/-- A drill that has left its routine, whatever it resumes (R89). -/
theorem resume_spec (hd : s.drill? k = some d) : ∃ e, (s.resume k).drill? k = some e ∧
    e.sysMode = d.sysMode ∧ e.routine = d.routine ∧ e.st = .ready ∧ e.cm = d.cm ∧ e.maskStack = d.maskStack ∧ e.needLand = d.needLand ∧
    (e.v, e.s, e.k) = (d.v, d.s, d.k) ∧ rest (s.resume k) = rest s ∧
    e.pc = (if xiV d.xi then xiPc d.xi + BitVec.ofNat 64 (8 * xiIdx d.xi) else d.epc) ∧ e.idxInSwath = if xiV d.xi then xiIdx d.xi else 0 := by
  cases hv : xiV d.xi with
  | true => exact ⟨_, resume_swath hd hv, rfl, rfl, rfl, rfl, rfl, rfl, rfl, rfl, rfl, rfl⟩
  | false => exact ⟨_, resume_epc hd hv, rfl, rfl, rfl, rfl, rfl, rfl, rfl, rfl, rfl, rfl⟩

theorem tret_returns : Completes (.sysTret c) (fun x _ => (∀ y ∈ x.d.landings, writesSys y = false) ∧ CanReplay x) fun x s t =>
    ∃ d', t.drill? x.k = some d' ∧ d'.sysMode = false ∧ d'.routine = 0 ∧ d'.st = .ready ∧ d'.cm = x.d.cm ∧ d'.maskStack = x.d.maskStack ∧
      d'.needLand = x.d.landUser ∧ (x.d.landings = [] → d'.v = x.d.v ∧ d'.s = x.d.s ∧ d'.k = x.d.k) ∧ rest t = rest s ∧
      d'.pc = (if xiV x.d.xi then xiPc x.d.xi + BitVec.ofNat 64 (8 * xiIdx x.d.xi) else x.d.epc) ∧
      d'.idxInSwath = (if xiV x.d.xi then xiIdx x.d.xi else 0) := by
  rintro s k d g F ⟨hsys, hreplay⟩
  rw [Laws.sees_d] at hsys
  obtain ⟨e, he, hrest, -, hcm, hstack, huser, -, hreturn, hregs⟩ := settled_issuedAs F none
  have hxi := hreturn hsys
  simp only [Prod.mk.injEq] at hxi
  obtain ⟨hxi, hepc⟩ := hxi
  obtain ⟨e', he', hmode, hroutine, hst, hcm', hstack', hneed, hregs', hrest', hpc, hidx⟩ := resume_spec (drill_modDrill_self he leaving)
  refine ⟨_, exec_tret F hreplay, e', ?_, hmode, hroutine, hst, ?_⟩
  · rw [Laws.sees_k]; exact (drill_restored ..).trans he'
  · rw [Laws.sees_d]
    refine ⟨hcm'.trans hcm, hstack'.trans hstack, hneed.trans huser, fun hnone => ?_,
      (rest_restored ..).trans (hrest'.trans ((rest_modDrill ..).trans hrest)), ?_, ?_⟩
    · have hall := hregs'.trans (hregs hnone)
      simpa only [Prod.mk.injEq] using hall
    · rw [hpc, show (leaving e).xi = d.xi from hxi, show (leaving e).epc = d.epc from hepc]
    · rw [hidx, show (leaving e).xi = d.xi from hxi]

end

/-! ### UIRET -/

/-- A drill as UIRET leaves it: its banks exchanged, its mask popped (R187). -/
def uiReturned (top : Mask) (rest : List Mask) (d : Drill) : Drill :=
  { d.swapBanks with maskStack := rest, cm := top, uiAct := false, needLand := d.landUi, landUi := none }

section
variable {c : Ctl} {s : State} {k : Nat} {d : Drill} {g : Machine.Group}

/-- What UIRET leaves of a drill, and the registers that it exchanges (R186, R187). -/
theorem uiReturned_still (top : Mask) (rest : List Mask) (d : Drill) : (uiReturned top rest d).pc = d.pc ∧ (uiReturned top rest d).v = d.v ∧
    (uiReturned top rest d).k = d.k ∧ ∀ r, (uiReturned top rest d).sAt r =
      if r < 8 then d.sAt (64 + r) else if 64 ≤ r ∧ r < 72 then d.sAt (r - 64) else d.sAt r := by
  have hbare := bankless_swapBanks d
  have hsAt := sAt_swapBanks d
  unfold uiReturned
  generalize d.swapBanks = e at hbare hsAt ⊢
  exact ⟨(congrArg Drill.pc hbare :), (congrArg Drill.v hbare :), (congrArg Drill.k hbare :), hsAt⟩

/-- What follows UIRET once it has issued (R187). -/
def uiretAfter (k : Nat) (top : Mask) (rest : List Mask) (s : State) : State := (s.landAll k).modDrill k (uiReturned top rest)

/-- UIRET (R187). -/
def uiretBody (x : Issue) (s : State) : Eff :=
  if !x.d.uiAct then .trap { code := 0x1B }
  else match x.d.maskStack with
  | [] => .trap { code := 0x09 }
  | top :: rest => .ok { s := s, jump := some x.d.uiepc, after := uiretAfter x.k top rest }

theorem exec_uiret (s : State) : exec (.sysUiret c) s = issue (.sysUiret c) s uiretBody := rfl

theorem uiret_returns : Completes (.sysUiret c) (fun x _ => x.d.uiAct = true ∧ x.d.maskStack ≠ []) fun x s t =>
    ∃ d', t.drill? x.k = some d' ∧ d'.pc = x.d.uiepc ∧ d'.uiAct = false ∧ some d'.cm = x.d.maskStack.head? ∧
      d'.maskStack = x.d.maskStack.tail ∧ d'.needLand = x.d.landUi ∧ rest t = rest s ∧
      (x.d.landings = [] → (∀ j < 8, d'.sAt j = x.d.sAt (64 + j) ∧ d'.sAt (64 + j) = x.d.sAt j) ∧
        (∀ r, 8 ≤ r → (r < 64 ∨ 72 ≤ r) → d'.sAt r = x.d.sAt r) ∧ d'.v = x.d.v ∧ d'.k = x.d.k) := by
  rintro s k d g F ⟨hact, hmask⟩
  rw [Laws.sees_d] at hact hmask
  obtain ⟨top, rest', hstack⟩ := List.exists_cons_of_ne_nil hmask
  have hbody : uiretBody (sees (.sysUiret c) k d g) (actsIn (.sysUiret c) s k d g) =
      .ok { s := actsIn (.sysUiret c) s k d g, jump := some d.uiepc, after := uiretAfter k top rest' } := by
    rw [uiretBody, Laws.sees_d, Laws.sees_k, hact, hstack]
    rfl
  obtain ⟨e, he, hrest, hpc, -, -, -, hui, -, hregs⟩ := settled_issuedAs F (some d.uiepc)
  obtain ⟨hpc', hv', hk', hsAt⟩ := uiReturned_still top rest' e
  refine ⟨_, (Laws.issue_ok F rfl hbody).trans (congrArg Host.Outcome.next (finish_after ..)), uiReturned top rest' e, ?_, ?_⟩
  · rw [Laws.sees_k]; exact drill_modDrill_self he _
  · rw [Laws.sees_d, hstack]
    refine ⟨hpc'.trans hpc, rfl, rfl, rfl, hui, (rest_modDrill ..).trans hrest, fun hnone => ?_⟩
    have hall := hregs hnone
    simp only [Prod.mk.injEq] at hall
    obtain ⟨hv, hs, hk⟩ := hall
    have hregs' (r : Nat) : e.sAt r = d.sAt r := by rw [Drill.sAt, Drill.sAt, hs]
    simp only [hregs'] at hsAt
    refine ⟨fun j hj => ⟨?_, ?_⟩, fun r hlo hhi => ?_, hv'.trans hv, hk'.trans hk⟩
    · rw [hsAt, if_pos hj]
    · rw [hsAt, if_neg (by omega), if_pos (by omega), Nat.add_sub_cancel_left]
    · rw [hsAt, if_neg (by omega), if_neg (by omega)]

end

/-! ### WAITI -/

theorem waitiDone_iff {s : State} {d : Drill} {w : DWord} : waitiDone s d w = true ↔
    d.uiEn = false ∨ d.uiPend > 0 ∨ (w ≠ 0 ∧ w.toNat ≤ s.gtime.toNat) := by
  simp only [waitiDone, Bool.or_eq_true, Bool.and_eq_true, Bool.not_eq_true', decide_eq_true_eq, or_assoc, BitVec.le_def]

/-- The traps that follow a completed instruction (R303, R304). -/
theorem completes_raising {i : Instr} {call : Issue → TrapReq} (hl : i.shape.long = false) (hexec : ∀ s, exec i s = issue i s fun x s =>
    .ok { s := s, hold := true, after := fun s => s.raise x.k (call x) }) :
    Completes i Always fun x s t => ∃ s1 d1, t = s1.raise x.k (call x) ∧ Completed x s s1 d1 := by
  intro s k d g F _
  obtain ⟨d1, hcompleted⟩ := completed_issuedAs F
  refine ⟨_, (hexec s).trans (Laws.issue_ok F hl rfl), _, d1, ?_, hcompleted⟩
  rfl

* _TO DO_: Retype only this portion of the data above: the line containing "obtain ⟨e, he, hrest, -, hcm, hstack, huser, -, hreturn, hregs⟩", the line containing "simpa only [Prod.mk.injEq] using hall", and all lines between them, exactly.

* _FINISHED EXERCISE_:
  obtain ⟨e, he, hrest, -, hcm, hstack, huser, -, hreturn, hregs⟩ := settled_issuedAs F none
  have hxi := hreturn hsys
  simp only [Prod.mk.injEq] at hxi
  obtain ⟨hxi, hepc⟩ := hxi
  obtain ⟨e', he', hmode, hroutine, hst, hcm', hstack', hneed, hregs', hrest', hpc, hidx⟩ := resume_spec (drill_modDrill_self he leaving)
  refine ⟨_, exec_tret F hreplay, e', ?_, hmode, hroutine, hst, ?_⟩
  · rw [Laws.sees_k]; exact (drill_restored ..).trans he'
  · rw [Laws.sees_d]
    refine ⟨hcm'.trans hcm, hstack'.trans hstack, hneed.trans huser, fun hnone => ?_,
      (rest_restored ..).trans (hrest'.trans ((rest_modDrill ..).trans hrest)), ?_, ?_⟩
    · have hall := hregs'.trans (hregs hnone)
      simpa only [Prod.mk.injEq] using hall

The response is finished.